Technical information
- Licensing authority: FCC
- Facility ID: 86857
- Class: A
- ERP: 3,000 watts
- HAAT: 100 meters (330 feet)
- Transmitter coordinates: 33°32′25″N 91°22′39″W﻿ / ﻿33.54028°N 91.37750°W

Links
- Public license information: Public file; LMS;

= KRKD =

KRKD (105.7 FM) was an American radio station licensed to serve Dermott, Arkansas. It was assigned the KRKD call letters by the Federal Communications Commission on November 23, 1999. The station was most recently owned by Community Broadcast Group Inc., and the broadcast license held by M.R.S. Ventures, Inc. When KRKD went off the air permanently in early 2007, it broadcast a classic rock music format branded as "Rock 105.7".

==Ownership==
In September 2003, Jerry Russell reached an agreement to purchase six stations, including KRKD, from Delta Radio Inc. for a reported combined sale price of $1.5 million. According to FCC ownership records, Jerry Russell is 100% owner of MRS Ventures, Inc.

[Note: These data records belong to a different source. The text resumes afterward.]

/-- Reject a request's origin: counted, and reported at most once per port and tick (R394). -/
def Dev.rejectOrigin (d : Dev) (port : Nat) (m : Msg) : Dev :=
  let d := d.count .originRej port
  if tgetD d.fab.rejTick port 0 = d.tim.count + 1 then d else
  ({ d with fab := { d.fab with rejTick := tset d.fab.rejTick port (d.tim.count + 1) } }).devEvent 0x0405 port m.source

/-- A message that reaches this device through a port: discarded when the router is off, malformed or of a wrong origin. -/
def State.onMsg (s : State) (port code : Nat) (m : Msg) (f : State → State) : State :=
  if !s.dev.fabOn then s
  else if !msgOk code m then s.onDev fun d => d.count .malformed port
  else if !s.dev.originOk port code m then s.onDev fun d => d.rejectOrigin port m
  else f s

/-! ### Ports (R346, R347, R370) -/

/-- Number of a port state in CHG_PORTk_STATUS. -/
def PortState.code : PortState → Nat
  | .off => 0
  | .training => 1
  | .exchange => 2
  | .up => 3
  | .retraining => 4
  | .failed => 5
  | .miswired => 6

/-- Credits announced at neighbour exchange (R344). -/
def vcCredits : List Nat := [2048, 4096, 512, 1024, 256, 64]

/-- Resend what was sent to a position and is not answered, with RETRY, through the relay or once a route is there (R370). -/
def Dev.resendTo (d : Dev) (j : Nat) : Dev :=
  let dev := 16 * d.wing + j
  let os := d.fab.outst.filter fun o => o.dest == dev && o.sent
  let d := os.foldl (fun d o => d.put dev o.code { o.m with retry := true }) d
  -- invalidations that this position has not acknowledged
  let inv := d.fab.dir.flatMap fun e => (e.2.filter fun y => y.awaited.contains j).map fun y => y.line
  inv.foldl (fun d l =>
    let a := if 2 ^ 44 ≤ l then d.devNo * 2 ^ 50 + (2 ^ 50 - 1) else d.lineAddr l
    d.put dev 0x20 { vc := 2, source := d.devNo, addr := a, retry := true }) d

/-- A link leaves UP: LINK_DOWN, and for a mesh link the relay begins (R347, R370). -/
def Dev.linkDown (d : Dev) (k : Nat) (st : PortState) : Dev :=
  let wasUp := d.portUp k
  let part := (d.port k).partner
  let d := d.modPort k fun p => { p with credits := [] }
  let d := if st = .retraining then d.startTraining k st else d.modPort k fun p => { p with st := st }
  if !wasUp then d else
  let d := d.devEvent 0x0301 (k + 256 * st.code) part { cls := 5 }
  if k < 15 then
    let j := meshPartner d.pos k
    let d := if (d.relayFor j).isSome then { d with fab := { d.fab with relays := d.fab.relays.filter (· != j) ++ [j] } } else d
    d.resendTo j
  else d

/-- The port may train: the fabric and the port are enabled, and its partner exists (R347, R505). -/
def Dev.mayTrain (d : Dev) (k : Nat) : Bool :=
  d.reg regChgCtrl 0 0 0 == 1 && bit (d.reg regChgPortEn) k && (d.partnerOf k).isSome

/-- LANE_LOCK: the key load needs the pool link secret (R480), and keys that were not cleared (R492). -/
def execLaneLock (port lanes : Nat) (s : State) : Host.Outcome State Fault Refusal :=
  .next <| s.onDev fun d =>
    let p := d.port port
    if !(p.st == .training || p.st == .retraining) ∨ !(lanes == 4 || lanes == 2) ∨ d.sec.poolSecret.isNone ∨ d.sec.keysClear then d
    else d.lockLanes port lanes

/-- TRAINING_TIMEOUT. -/
def execTrainingTimeout (port : Nat) (s : State) : Host.Outcome State Fault Refusal :=
  .next <| s.onDev fun d =>
    match (d.port port).st with
    | .training => (d.modPort port fun p => { p with st := .failed }).devEvent 0x0301 (port + 256 * PortState.code .failed)
        ((d.partnerOf port).getD 0) { cls := 5 }
    | .retraining => d.modPort port fun p => { p with st := .failed }
    | _ => d

/-- PORT_RETRY_TIMER. -/
def execPortRetryTimer (port : Nat) (s : State) : Host.Outcome State Fault Refusal :=
  .next <| s.onDev fun d =>
    let st := (d.port port).st
    if (st == .failed || st == .miswired) && d.mayTrain port then d.startTraining port .training else d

In June 2006, the station's owner, Jerry D. Russell, suffered a stroke. The station was being operated by another broadcaster, Hodges Broadcasting LLC, under a local marketing agreement but that operator was unable to obtain the financing to purchase the station. With Hodges gone and Russell unable to operate the station himself, KRKD went off the air for good in early 2007. In a February 2011 letter to the FCC, the owner indicated that he was surrendering the station's broadcast license as well as the licenses for ten sister stations in similar dire circumstances. On May 2, 2011, the station's license was cancelled and the KRKD call sign assignment was deleted permanently from the FCC database.

==Historic radio towers==
In 1932, the call letters KRKD were assigned to a radio station in Los Angeles, California, that erected two broadcast towers on its roof. The self-supporting radio towers still stand atop the Spring Arcade Building near Broadway and 5th Street in downtown Los Angeles. Both bear the KRKD call sign intended to evoke the word "arcade", and are easily visible all over downtown. They once supported an AM "hammock" antenna for 1150 kHz but no longer are used. A 2014 demolition permit application to remove the towers was rejected since they are a historic landmark. The towers were subsequently painted and lighted to comply with FAA regulations.